I spent an hour chatting today with a retired English soccer player. He had a long career as a professional in England and Scotland, and then went into television and dabbled in print, too.
He has recently moved to Dubai. Where he intends to reinvent himself.
“I spent 20 years in Glasgow,” he told me. “I stayed too long. … In Britain right now, it feels like the walls are closing in. It was time to try something new.”
Our conversation happened the same day The National did a story about how the UAE is one of the leading destinations for British expats. Tenth in the world (with 65,000 of them living here), which is impressive, considering how small is the UAE, population 7 million.
Why are the Brits here in such numbers?
We go back to the topic raised in yesterday’s post.
The economy.
Britain is not in awful economic shape, but neither is it humming along. The pound is strong, perhaps too strong for people living there. London is ruinously expensive.
Thus, they continue to explore their options, and more than a few of them come here. Mostly for jobs. Sometimes just to escape their dark and soggy islands for the sun of the UAE.

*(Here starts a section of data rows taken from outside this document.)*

/-! The engines (04, 05, 06) -/

/-- R107, R111, R118: the head command of the MXU queue starts once its start conditions hold and its power credit is held
and not marked for a yield. A LOADW gives the arrays of AMASK its weights, a CLEAR clears its rows as far as no
earlier-started command has work left on one; without the credit the command waits and the credit is asked for, and without
its conditions nothing changes. -/
def Obligations.MatrixUnitStartsItsHeadCommand : Prop :=
  ∀ (c : CoreId) (ecc : List EccHit) (s : State) (e : EngCmd) (rest : List EngCmd), s.has64 →
    (s.core c).m.queue = e :: rest →
    (mxuMayStart (s.core c) e = false → exec (.mxuStart c ecc) s = .next s) ∧
    (mxuMayStart (s.core c) e = true →
      (isStream e = true → s.creditMarked ⟨c.val, e.array⟩ = false ∧
        streamCredit (s.core c) e ≤ s.creditHeld ⟨c.val, e.array⟩) →
      (isMulti e = true → ∀ a < 4, s.creditMarked ⟨c.val, a⟩ = false ∧ 768 ≤ s.creditHeld ⟨c.val, a⟩) →
      (let clears := e.opc = 0x24 ∨ ∃ x ∈ (s.core c).m.run, x.cmd.opc = 0x24
       let held := fun n => (s.core c).m.run.any fun x => touchesRow x e.array n
       ∃ t, exec (.mxuStart c ecc) s = .next t ∧ (t.core c).m.queue = rest ∧
        (t.core c).m.run.map (·.cmd) = (s.core c).m.run.map (·.cmd) ++ [e] ∧
        (e.opc = 0x20 ∨ isMulti e = true ∨ ¬clears → (t.core c).m.run = (s.core c).m.run ++ [⟨e, [0, 0, 0, 0], false⟩] ∧
          (t.core c).m.acc = (s.core c).m.acc) ∧
        (e.opc = 0x20 → ∃ w, ∀ n, sget ArrW.none (t.core c).m.arr n
          = if n < 4 ∧ bitAt e.imm n = true then w else sget ArrW.none (s.core c).m.arr n) ∧
        (e.opc = 0x24 → (∀ x ∈ (s.core c).m.run, x.cmd.opc ≠ 0x24 ∧ x.cmd.id ≠ e.id) →
          ∀ n, ((∃ j < e.dst.rows, n = e.array * 1024 + (e.dst.accRow + j) ∧ ∀ i ≤ j, held (e.dst.accRow + i) = false) →
              sget (s.core c).m.accDefault (t.core c).m.acc n = AccRow.cleared) ∧
            (¬(∃ j < e.dst.rows, n = e.array * 1024 + (e.dst.accRow + j) ∧ ∀ i ≤ j, held (e.dst.accRow + i) = false) →
              sget (s.core c).m.accDefault (t.core c).m.acc n = sget (s.core c).m.accDefault (s.core c).m.acc n)) ∧
        (e.opc ≠ 0x20 → isMulti e = false → (t.core c).m.arr = (s.core c).m.arr) ∧
        (t.core c).q.flags = (s.core c).q.flags ∧ (t.core c).q.tq = (s.core c).q.tq ∧
        (t.core c).v.oc = (s.core c).v.oc ∧ OtherCores c s t ∧
        SameOutside [.cores, .hub, .err, .cke, .pwr, .pmu, .sent] s t)) ∧
    (mxuMayStart (s.core c) e = true → isStream e = true →
      (s.creditMarked ⟨c.val, e.array⟩ = true ∨ s.creditHeld ⟨c.val, e.array⟩ < streamCredit (s.core c) e) →
      ∃ t, exec (.mxuStart c ecc) s = .next t ∧
        (s.creditMarked ⟨c.val, e.array⟩ = false → t.creditAsked ⟨c.val, e.array⟩ = true) ∧ SameOutside [.pwr] s t)

/-- R101, R103, R106, R107, R111: no row enters an array while a punty load is in progress. A row of a running STREAM that
nothing disturbs and whose array holds its credit leaves the adder tree, and the accumulator row it is meant for becomes the
sum of R106; with no CLEAR under way no other row changes. -/
def Obligations.StreamRowsReachTheirAccumulator : Prop :=
  (∀ (c : CoreId) (q : Fin 4) (u : RowUpset) (s : State), puntyActive (s.core c) = true →
    exec (.treeOutput c q u) s = .next s) ∧
  ∀ (c : CoreId) (q : Fin 4) (s : State) (r : MxuRun), s.has64 → puntyActive (s.core c) = false →
    (s.core c).m.run.find? (fun r => enters r && decide (0 < r.left q.val)) = some r → isStream r.cmd = true →
    heldByDrain (s.core c).m.run r q.val = false → (s.core c).m.inj = none →
    (∃ x ∈ s.pwr.credits, x.who = ⟨c.val, q.val⟩ ∧ x.ballast = false) →
    (∀ x ∈ (s.core c).m.run, x.cmd.opc ≠ 0x24) →
    (let o := rowThrough (sget ArrW.none (s.core c).m.arr q.val)
        ((s.core c).rowVals r.cmd.src (wFtz r.cmd.lo) (r.pos.getD q.val 0))
     let row := r.cmd.dst.accRow + r.pos.getD q.val 0
     exitAgrees o = true →
      ∃ t, exec (.treeOutput c q RowUpset.none) s = .next t ∧
        (t.core c).m.run = (s.core c).m.run.map (fun x => if x.cmd.id = r.cmd.id
          then { x with pos := x.pos.set q.val (x.pos.getD q.val 0 + 1) } else x) ∧
        (t.core c).accRow q.val row = (contribute ((s.core c).accRow q.val row) o (!bitAt r.cmd.imm 0) false).1 ∧
        (∀ n, n ≠ q.val * 1024 + row →
          sget (s.core c).m.accDefault (t.core c).m.acc n = sget (s.core c).m.accDefault (s.core c).m.acc n) ∧
        (t.core c).m.queue = (s.core c).m.queue ∧ (t.core c).m.arr = (s.core c).m.arr ∧
        (t.core c).v = (s.core c).v ∧ (t.core c).q.flags = (s.core c).q.flags ∧ OtherCores c s t ∧
        SameOutside [.cores, .hub, .err, .cke, .pmu, .sent] s t)

/-- R123, R124: a running DRAIN reads its next row once no earlier contribution to it is outstanding; under CLR the row
becomes cleared, otherwise it keeps its value, and with no CLEAR under way no other accumulator row changes. Its
destination is a tile of the operand cache: R94's check refuses another. -/
def Obligations.DrainReadsRowByRow : Prop :=
  ∀ (c : CoreId) (q : Fin 4) (u : RowUpset) (s : State) (r : MxuRun), s.has64 →
    (s.core c).m.run.find? (fun r => isDrain r.cmd && decide (0 < r.left q.val)) = some r → (s.core c).m.inj = none →
    r.cmd.dst.acc = false →
    (let row := r.cmd.src.accRow + r.pos.getD q.val 0
     let early := ((s.core c).m.run.takeWhile fun x => x.cmd.id ≠ r.cmd.id).any
        (fun x => !isDrain x.cmd && touchesRow x q.val row)
     (early = true → exec (.drainRowRead c q u) s = .next s) ∧
     (early = false → u.ecc = [] → (∀ x ∈ (s.core c).m.run, x.cmd.opc ≠ 0x24) →
      ∃ t, exec (.drainRowRead c q u) s = .next t ∧
        (t.core c).m.run = (s.core c).m.run.map (fun x => if x.cmd.id = r.cmd.id
          then { x with pos := x.pos.set q.val (x.pos.getD q.val 0 + 1) } else x) ∧
        (t.core c).accRow q.val row = (if bitAt r.cmd.imm 19 then AccRow.cleared else (s.core c).accRow q.val row) ∧
        (∀ n, n ≠ q.val * 1024 + row →
          sget (s.core c).m.accDefault (t.core c).m.acc n = sget (s.core c).m.accDefault (s.core c).m.acc n) ∧
        (t.core c).m.queue = (s.core c).m.queue ∧ (t.core c).m.arr = (s.core c).m.arr ∧
        (t.core c).q.flags = (s.core c).q.flags ∧ (t.core c).q.tq = (s.core c).q.tq ∧ OtherCores c s t ∧
        SameOutside [.cores, .hub, .err, .cke, .pmu, .sent] s t))

/-- R154, R155: the head command of the VCE, unless it is the work of a routine, starts once its handles have arrived,
nothing it needs is held, and its credit is held and not marked for a yield: it leaves the queue, and either runs or stops
its core with a fault. A VCE_CFG sets its slot. -/
def Obligations.VectorEngineStartsItsHeadCommand : Prop :=
  (∀ (c : CoreId) (ecc : List EccHit) (s : State) (e : EngCmd) (rest : List EngCmd),
    (s.core c).v.queue = e :: rest →
    (e.opc = 0x0B ∨ (s.core c).handlesArrived e = false ∨ (s.core c).noHazard .vce e = false ∨
      rawBlocked (s.core c) e = true ∨ tblBlocked (s.core c) e = true) → exec (.vceStart c ecc) s = .next s) ∧
  ∀ (c : CoreId) (ecc : List EccHit) (s : State) (e : EngCmd) (rest : List EngCmd), s.has64 →
    (s.core c).v.queue = e :: rest → e.opc ≠ 0x0B → (s.core c).handlesArrived e = true →
    (s.core c).noHazard .vce e = true → rawBlocked (s.core c) e = false → tblBlocked (s.core c) e = false →
    s.creditMarked ⟨c.val, 4⟩ = false → vceCredit (s.core c) e ≤ s.creditHeld ⟨c.val, 4⟩ →
      ∃ t, exec (.vceStart c ecc) s = .next t ∧
        (((t.core c).v.queue = rest ∧ (t.core c).v.run = (s.core c).v.run ++ [e]) ∨
          ((t.core c).q.seq = .haltFault ∧ (t.core c).v.queue = rest.filter (·.id ≠ e.id))) ∧
        (e.opc = 0x30 → ecc = [] → (s.core c).ocBadIn 0 (fld e.imm 0 17 * 64) 64 = false →
          (t.core c).v.run = (s.core c).v.run ++ [e] ∧
          ∀ n, sget none (t.core c).v.ccw n
            = if n = fld e.imm 17 3 then some (cfgWord (s.core c) e) else sget none (s.core c).v.ccw n) ∧
        (t.core c).q.flags = (s.core c).q.flags ∧ (t.core c).q.tq = (s.core c).q.tq ∧ (t.core c).m.arr = (s.core c).m.arr ∧
        SameOutside [.cores, .hub, .err, .cke, .pwr, .pmu, .sent] s t

/-- R199 to R203, R206, R217, R221, R225: the mover starts its head command once its handles have arrived, nothing it needs
is held, fewer than four commands run, none of them waits and no earlier one conflicts; with its descriptor in the operand
cache and no block list to read, the lowest failed check of R225 stops its core, and without one the command goes on to its
access phase. -/
def Obligations.MoverChecksItsHeadCommand : Prop :=
  ∀ (c : CoreId) (s : State) (e : EngCmd) (rest : List EngCmd), s.has64 → (s.core c).t.queue = e :: rest →
    (∀ ecc, (4 ≤ (s.core c).t.run.length ∨ (s.core c).handlesArrived e = false ∨ (s.core c).noHazard .tmv e = false ∨
        earlierWaits (s.core c).t.run (s.core c).t.run.length = true ∨ s.headHazard c e = true) →
      exec (.tmvCheckPhase c ecc) s = .next s) ∧
    ((s.core c).t.run.length < 4 → (s.core c).handlesArrived e = true → (s.core c).noHazard .tmv e = true →
      earlierWaits (s.core c).t.run (s.core c).t.run.length = false → s.headHazard c e = false → tmvDloc e.imm = false →
      (let bs := (s.core c).ocRead 0 (fld e.imm 0 17 * 64) (descLen e.imm)
       let d := fullDesc (s.core c) e bs []
       let faults := descFaults s e bs [] true d
       (descOf e bs).usesBlocks = false →
        ∃ t, exec (.tmvCheckPhase c []) s = .next t ∧
          (faults ≠ [] → (t.core c).q.seq = .haltFault ∧ (t.core c).t.queue = rest.filter (·.id ≠ e.id) ∧
            ∀ code pos, lowestAt faults = some (code, pos) → RaisedHalting s t code .d c.val
              (cmdPayload e.idx e.pass c.val e.shownOpc e.routine pos (stepDetail e.routine code))) ∧
          (faults = [] → d.usesIdx = false → addrBad s e d = false → (t.core c).t.queue = rest ∧
            (t.core c).t.run = (s.core c).t.run ++ [⟨e, { d with idxpol := idxPolicy e d }, false, [], []⟩] ∧
            (t.core c).q = (s.core c).q ∧ OtherCores c s t) ∧
          (t.core c).m.acc = (s.core c).m.acc ∧ (t.core c).v.oc = (s.core c).v.oc ∧
          SameOutside [.cores, .hub, .err, .cke, .pwr, .pmu, .sent] s t))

I find admirable their willingness to get up and go. They have been doing it for centuries.
The outflow really got going with the North American colonies, 300 years ago. The original 13 colonies were overwhelmingly British, ethnically. (Even now, the U.S. gene pool is more than 20 percent British.)
The American Revolution was a significant British loss, but it didn’t check their outflow to other hospitable parts of their empire.
Australia and New Zealand are essentially British. So is Canada, even now. The whole of those countries.
Brits went to wide swaths of the Caribbean. South Africa. In the early 20th century, to other parts of Africa, including Kenya and Zimbabwe. To Hong Kong and Singapore.
Millions of Brits assessed the situation in their homeland, did the math and took ship for somewhere far away, often to find a much better life than the one they left.
Granted, the fact that much of the world was part of the Commonwealth, a century ago, and that the sun never set on the British Empire created semi-familiar cultures on very unfamiliar shores. No matter where they went, they were likely to find other Brits already there.
I believe we must concede they have a mental toughness and a willingness to adapt that few other nationalities have demonstrated. (Though modern Filipinos can give them a run.)
A willingness to look outside your own borders? Often, it makes good sense. And when you leave home, Brits can confirm you can take a little of it with you.